Diplomats from eight countries and the European Union met in Mexico City on Friday to discuss concerns about the federal government’s energy policy and how best to communicate them to President López Obrador.
The news agency Reuters reported that the United States Embassy hosted the talks and that diplomats from Canada, the United Kingdom, France, Germany, Italy, Spain, the Netherlands and the EU attended.
The broad diplomatic participation at the meeting is testament to the widespread concern about López Obrador’s break with the energy policy of the previous federal government, Reuters said. The economies represented at the meeting have traditionally been some of the biggest investors in Mexico.
Reuters reported that officials from the United States, Canada and the European nations say privately that the current government’s policy, which favors a greater role for the state in the energy sector, is undermining the legal foundations of contracts worth billions of dollars that were signed with the administration of former president Enrique Peña Nieto, who opened up Mexico’s oil and gas sector to foreign and private companies for the first time in almost 80 years.
López Obrador’s aim, they fear, is a gradual squeeze-out of the investments of foreign and private companies.
For its part, the Mexican government denies that it is sabotaging existing contracts, although it has said that some are unfair and harmful to the country. It has sought to renegotiate some of the contracts, such as those signed with three companies that built gas pipelines for the Federal Electricity Commission (CFE).
The government has also stopped Pemex from entering into new joint ventures with private companies, although it is seeking to muscle in on a large shallow-water oil project in the Gulf of Mexico, claiming that the reserve discovered by a consortium led by U.S. company Talos Energy extends into a block owned by the state oil company.
In addition, the government has attempted to strengthen the CFE by granting clean energy credits designed to encourage the development of new wind and solar farms to old, state-run renewable energy projects. Six foreign and Mexican renewable energy companies launched legal action against the rule change, arguing that it would severely harm clean energy investment, and a federal court upheld one injunction request.
Five people familiar with the talks at the U.S. Embassy on Friday told Reuters that the diplomats contemplated ways in which they could relay their energy policy concerns to López Obrador, who has pledged to “rescue” Mexico’s energy sector and has not held any new auctions to sell off oil and gas blocks since he took office in December 2018.
The diplomats say that the governments they represent have different opinions about how to communicate their complaints to the president, Reuters reported.

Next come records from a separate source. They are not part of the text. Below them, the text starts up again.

-- ==== Sys2Proof/Laws/State.lean ====
section
/-! SUPPORT. What each shared update of the state leaves in each field: one lemma per field per update, so that no proof
unfolds a record update. -/

namespace Sys2Proof.Machine


/-! ## Raising an error (R362) -/

@[simp] theorem State.raise_lfsr (s : State) (e : ErrCause) (op : Byte) : (s.raise e op).lfsr = s.lfsr := rfl
@[simp] theorem State.raise_scKeyLo (s : State) (e : ErrCause) (op : Byte) : (s.raise e op).scKeyLo = s.scKeyLo := rfl
@[simp] theorem State.raise_scKeyHi (s : State) (e : ErrCause) (op : Byte) : (s.raise e op).scKeyHi = s.scKeyHi := rfl
@[simp] theorem State.raise_scIv (s : State) (e : ErrCause) (op : Byte) : (s.raise e op).scIv = s.scIv := rfl
@[simp] theorem State.raise_scState (s : State) (e : ErrCause) (op : Byte) : (s.raise e op).scState = s.scState := rfl
@[simp] theorem State.raise_scCnt (s : State) (e : ErrCause) (op : Byte) : (s.raise e op).scCnt = s.scCnt := rfl
@[simp] theorem State.raise_bcKey (s : State) (e : ErrCause) (op : Byte) : (s.raise e op).bcKey = s.bcKey := rfl
@[simp] theorem State.raise_bcRounds (s : State) (e : ErrCause) (op : Byte) : (s.raise e op).bcRounds = s.bcRounds := rfl
@[simp] theorem State.raise_bcReady (s : State) (e : ErrCause) (op : Byte) : (s.raise e op).bcReady = s.bcReady := rfl
@[simp] theorem State.raise_data (s : State) (e : ErrCause) (op : Byte) : (s.raise e op).data = s.data := rfl
@[simp] theorem State.raise_result (s : State) (e : ErrCause) (op : Byte) : (s.raise e op).result = s.result := rfl
@[simp] theorem State.raise_cmIv (s : State) (e : ErrCause) (op : Byte) : (s.raise e op).cmIv = s.cmIv := rfl
@[simp] theorem State.raise_w (s : State) (e : ErrCause) (op : Byte) : (s.raise e op).w = s.w := rfl
@[simp] theorem State.raise_cmReady (s : State) (e : ErrCause) (op : Byte) : (s.raise e op).cmReady = s.cmReady := rfl
@[simp] theorem State.raise_dgH (s : State) (e : ErrCause) (op : Byte) : (s.raise e op).dgH = s.dgH := rfl
@[simp] theorem State.raise_dgCnt (s : State) (e : ErrCause) (op : Byte) : (s.raise e op).dgCnt = s.dgCnt := rfl
@[simp] theorem State.raise_dgRes (s : State) (e : ErrCause) (op : Byte) : (s.raise e op).dgRes = s.dgRes := rfl
@[simp] theorem State.raise_dgState (s : State) (e : ErrCause) (op : Byte) : (s.raise e op).dgState = s.dgState := rfl
@[simp] theorem State.raise_coState (s : State) (e : ErrCause) (op : Byte) : (s.raise e op).coState = s.coState := rfl
@[simp] theorem State.raise_mode (s : State) (e : ErrCause) (op : Byte) : (s.raise e op).mode = s.mode := rfl
@[simp] theorem State.raise_dir (s : State) (e : ErrCause) (op : Byte) : (s.raise e op).dir = s.dir := rfl
@[simp] theorem State.raise_pad (s : State) (e : ErrCause) (op : Byte) : (s.raise e op).pad = s.pad := rfl
@[simp] theorem State.raise_hold (s : State) (e : ErrCause) (op : Byte) : (s.raise e op).hold = s.hold := rfl
@[simp] theorem State.raise_chunkSize (s : State) (e : ErrCause) (op : Byte) : (s.raise e op).chunkSize = s.chunkSize := rfl
@[simp] theorem State.raise_len (s : State) (e : ErrCause) (op : Byte) : (s.raise e op).len = s.len := rfl
@[simp] theorem State.raise_busy (s : State) (e : ErrCause) (op : Byte) : (s.raise e op).busy = s.busy := rfl
@[simp] theorem State.raise_failed (s : State) (e : ErrCause) (op : Byte) : (s.raise e op).failed = true := rfl
@[simp] theorem State.raise_err (s : State) (e : ErrCause) (op : Byte) : (s.raise e op).err = some e := rfl
@[simp] theorem State.raise_errOp (s : State) (e : ErrCause) (op : Byte) : (s.raise e op).errOp = op := rfl
@[simp] theorem State.raise_ocount (s : State) (e : ErrCause) (op : Byte) : (s.raise e op).ocount = s.ocount := rfl
@[simp] theorem State.raise_outLen0 (s : State) (e : ErrCause) (op : Byte) : (s.raise e op).outLen0 = s.outLen0 := rfl
@[simp] theorem State.raise_outLen1 (s : State) (e : ErrCause) (op : Byte) : (s.raise e op).outLen1 = s.outLen1 := rfl
@[simp] theorem State.raise_mem (s : State) (e : ErrCause) (op : Byte) : (s.raise e op).mem = s.mem := rfl
@[simp] theorem State.raise_drawEpoch (s : State) (e : ErrCause) (op : Byte) : (s.raise e op).drawEpoch = s.drawEpoch := rfl
@[simp] theorem State.raise_pending (s : State) (e : ErrCause) (op : Byte) : (s.raise e op).pending = s.pending := rfl
@[simp] theorem State.raise_observed (s : State) (e : ErrCause) (op : Byte) : (s.raise e op).observed = s.observed := rfl

/-! ## The reset (R400) -/

@[simp] theorem State.doReset_lfsr (s : State) : (s.doReset).lfsr = State.reset.lfsr := rfl
@[simp] theorem State.doReset_scKeyLo (s : State) : (s.doReset).scKeyLo = State.reset.scKeyLo := rfl
@[simp] theorem State.doReset_scKeyHi (s : State) : (s.doReset).scKeyHi = State.reset.scKeyHi := rfl
@[simp] theorem State.doReset_scIv (s : State) : (s.doReset).scIv = State.reset.scIv := rfl
@[simp] theorem State.doReset_scState (s : State) : (s.doReset).scState = State.reset.scState := rfl
@[simp] theorem State.doReset_scCnt (s : State) : (s.doReset).scCnt = State.reset.scCnt := rfl
@[simp] theorem State.doReset_bcKey (s : State) : (s.doReset).bcKey = State.reset.bcKey := rfl
@[simp] theorem State.doReset_bcRounds (s : State) : (s.doReset).bcRounds = State.reset.bcRounds := rfl
@[simp] theorem State.doReset_bcReady (s : State) : (s.doReset).bcReady = State.reset.bcReady := rfl
@[simp] theorem State.doReset_data (s : State) : (s.doReset).data = State.reset.data := rfl
@[simp] theorem State.doReset_result (s : State) : (s.doReset).result = State.reset.result := rfl
@[simp] theorem State.doReset_cmIv (s : State) : (s.doReset).cmIv = State.reset.cmIv := rfl
@[simp] theorem State.doReset_w (s : State) : (s.doReset).w = State.reset.w := rfl
@[simp] theorem State.doReset_cmReady (s : State) : (s.doReset).cmReady = State.reset.cmReady := rfl
@[simp] theorem State.doReset_dgH (s : State) : (s.doReset).dgH = State.reset.dgH := rfl
@[simp] theorem State.doReset_dgCnt (s : State) : (s.doReset).dgCnt = State.reset.dgCnt := rfl
@[simp] theorem State.doReset_dgRes (s : State) : (s.doReset).dgRes = State.reset.dgRes := rfl
@[simp] theorem State.doReset_dgState (s : State) : (s.doReset).dgState = State.reset.dgState := rfl
@[simp] theorem State.doReset_coState (s : State) : (s.doReset).coState = State.reset.coState := rfl
@[simp] theorem State.doReset_mode (s : State) : (s.doReset).mode = State.reset.mode := rfl
@[simp] theorem State.doReset_dir (s : State) : (s.doReset).dir = State.reset.dir := rfl
@[simp] theorem State.doReset_pad (s : State) : (s.doReset).pad = State.reset.pad := rfl
@[simp] theorem State.doReset_hold (s : State) : (s.doReset).hold = State.reset.hold := rfl
@[simp] theorem State.doReset_chunkSize (s : State) : (s.doReset).chunkSize = State.reset.chunkSize := rfl
@[simp] theorem State.doReset_len (s : State) : (s.doReset).len = State.reset.len := rfl
@[simp] theorem State.doReset_busy (s : State) : (s.doReset).busy = State.reset.busy := rfl
@[simp] theorem State.doReset_failed (s : State) : (s.doReset).failed = State.reset.failed := rfl
@[simp] theorem State.doReset_err (s : State) : (s.doReset).err = State.reset.err := rfl
@[simp] theorem State.doReset_errOp (s : State) : (s.doReset).errOp = State.reset.errOp := rfl
@[simp] theorem State.doReset_ocount (s : State) : (s.doReset).ocount = State.reset.ocount := rfl
@[simp] theorem State.doReset_outLen0 (s : State) : (s.doReset).outLen0 = State.reset.outLen0 := rfl
@[simp] theorem State.doReset_outLen1 (s : State) : (s.doReset).outLen1 = State.reset.outLen1 := rfl
@[simp] theorem State.doReset_mem (s : State) : (s.doReset).mem = State.reset.mem := rfl
@[simp] theorem State.doReset_drawEpoch (s : State) : (s.doReset).drawEpoch = s.drawEpoch + 1 := rfl
@[simp] theorem State.doReset_pending (s : State) : (s.doReset).pending = s.pending := rfl
@[simp] theorem State.doReset_observed (s : State) : (s.doReset).observed = s.observed := rfl

/-! ## Writing buffer bytes -/

@[simp] theorem State.writeBytes_lfsr (s : State) (a : Nat) (bs : List Byte) : (s.writeBytes a bs).lfsr = s.lfsr := rfl
@[simp] theorem State.writeBytes_scKeyLo (s : State) (a : Nat) (bs : List Byte) : (s.writeBytes a bs).scKeyLo = s.scKeyLo := rfl
@[simp] theorem State.writeBytes_scKeyHi (s : State) (a : Nat) (bs : List Byte) : (s.writeBytes a bs).scKeyHi = s.scKeyHi := rfl
@[simp] theorem State.writeBytes_scIv (s : State) (a : Nat) (bs : List Byte) : (s.writeBytes a bs).scIv = s.scIv := rfl
@[simp] theorem State.writeBytes_scState (s : State) (a : Nat) (bs : List Byte) : (s.writeBytes a bs).scState = s.scState := rfl
@[simp] theorem State.writeBytes_scCnt (s : State) (a : Nat) (bs : List Byte) : (s.writeBytes a bs).scCnt = s.scCnt := rfl
@[simp] theorem State.writeBytes_bcKey (s : State) (a : Nat) (bs : List Byte) : (s.writeBytes a bs).bcKey = s.bcKey := rfl
@[simp] theorem State.writeBytes_bcRounds (s : State) (a : Nat) (bs : List Byte) : (s.writeBytes a bs).bcRounds = s.bcRounds := rfl
@[simp] theorem State.writeBytes_bcReady (s : State) (a : Nat) (bs : List Byte) : (s.writeBytes a bs).bcReady = s.bcReady := rfl
@[simp] theorem State.writeBytes_data (s : State) (a : Nat) (bs : List Byte) : (s.writeBytes a bs).data = s.data := rfl
@[simp] theorem State.writeBytes_result (s : State) (a : Nat) (bs : List Byte) : (s.writeBytes a bs).result = s.result := rfl
@[simp] theorem State.writeBytes_cmIv (s : State) (a : Nat) (bs : List Byte) : (s.writeBytes a bs).cmIv = s.cmIv := rfl
@[simp] theorem State.writeBytes_w (s : State) (a : Nat) (bs : List Byte) : (s.writeBytes a bs).w = s.w := rfl
@[simp] theorem State.writeBytes_cmReady (s : State) (a : Nat) (bs : List Byte) : (s.writeBytes a bs).cmReady = s.cmReady := rfl
@[simp] theorem State.writeBytes_dgH (s : State) (a : Nat) (bs : List Byte) : (s.writeBytes a bs).dgH = s.dgH := rfl
@[simp] theorem State.writeBytes_dgCnt (s : State) (a : Nat) (bs : List Byte) : (s.writeBytes a bs).dgCnt = s.dgCnt := rfl
@[simp] theorem State.writeBytes_dgRes (s : State) (a : Nat) (bs : List Byte) : (s.writeBytes a bs).dgRes = s.dgRes := rfl
@[simp] theorem State.writeBytes_dgState (s : State) (a : Nat) (bs : List Byte) : (s.writeBytes a bs).dgState = s.dgState := rfl
@[simp] theorem State.writeBytes_coState (s : State) (a : Nat) (bs : List Byte) : (s.writeBytes a bs).coState = s.coState := rfl
@[simp] theorem State.writeBytes_mode (s : State) (a : Nat) (bs : List Byte) : (s.writeBytes a bs).mode = s.mode := rfl
@[simp] theorem State.writeBytes_dir (s : State) (a : Nat) (bs : List Byte) : (s.writeBytes a bs).dir = s.dir := rfl
@[simp] theorem State.writeBytes_pad (s : State) (a : Nat) (bs : List Byte) : (s.writeBytes a bs).pad = s.pad := rfl
@[simp] theorem State.writeBytes_hold (s : State) (a : Nat) (bs : List Byte) : (s.writeBytes a bs).hold = s.hold := rfl
@[simp] theorem State.writeBytes_chunkSize (s : State) (a : Nat) (bs : List Byte) : (s.writeBytes a bs).chunkSize = s.chunkSize := rfl
@[simp] theorem State.writeBytes_len (s : State) (a : Nat) (bs : List Byte) : (s.writeBytes a bs).len = s.len := rfl
@[simp] theorem State.writeBytes_busy (s : State) (a : Nat) (bs : List Byte) : (s.writeBytes a bs).busy = s.busy := rfl
@[simp] theorem State.writeBytes_failed (s : State) (a : Nat) (bs : List Byte) : (s.writeBytes a bs).failed = s.failed := rfl
@[simp] theorem State.writeBytes_err (s : State) (a : Nat) (bs : List Byte) : (s.writeBytes a bs).err = s.err := rfl
@[simp] theorem State.writeBytes_errOp (s : State) (a : Nat) (bs : List Byte) : (s.writeBytes a bs).errOp = s.errOp := rfl
@[simp] theorem State.writeBytes_ocount (s : State) (a : Nat) (bs : List Byte) : (s.writeBytes a bs).ocount = s.ocount := rfl
@[simp] theorem State.writeBytes_outLen0 (s : State) (a : Nat) (bs : List Byte) : (s.writeBytes a bs).outLen0 = s.outLen0 := rfl
@[simp] theorem State.writeBytes_outLen1 (s : State) (a : Nat) (bs : List Byte) : (s.writeBytes a bs).outLen1 = s.outLen1 := rfl
@[simp] theorem State.writeBytes_mem (s : State) (a : Nat) (bs : List Byte) : (s.writeBytes a bs).mem = Memory.storeBytes s.mem a bs := rfl
@[simp] theorem State.writeBytes_drawEpoch (s : State) (a : Nat) (bs : List Byte) : (s.writeBytes a bs).drawEpoch = s.drawEpoch := rfl
@[simp] theorem State.writeBytes_pending (s : State) (a : Nat) (bs : List Byte) : (s.writeBytes a bs).pending = s.pending := rfl
@[simp] theorem State.writeBytes_observed (s : State) (a : Nat) (bs : List Byte) : (s.writeBytes a bs).observed = s.observed := rfl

However, there is a common aim: don’t give López Obrador the impression that he is being pushed about lest he decides to adopt an even more hardline approach with regard to state involvement in the energy sector.
Asked to comment on the discussions, the United States Embassy told Reuters that it doesn’t disclose its private diplomatic conversations, while the embassies of the other countries and the office of López Obrador didn’t respond to Reuters’ requests. However, one person told Reuters that there was a debate about whether to make the discussions public.
Some business groups have also criticized the government more broadly for scaring away foreign investment.
Claudia Jañez, president of the Executive Council of Global Companies, said in January that the business community is “deeply concerned” about increasing uncertainty and government “hostility” toward private investment. She charged that government interference in investment is the main cause of stagnation in the Mexican economy, which contracted by 0.1% last year.
At the same press conference, Business Coordinating Council (CCE) president Carlos Salazar Lomelín said that the government shouldn’t change rules because doing so creates economic uncertainty and hurts investment.
For his part, López Obrador has stressed that his government welcomes investment, and indeed direct foreign investment increased 4.2% in 2019 to US $32.92 billion pesos, according to preliminary statistics from the Economy Ministry.
However, Jañez said that investment last year, and that which will flow into Mexico in 2020, are the result of plans made between five and 10 years ago rather than an endorsement of the economic policy of the current federal government.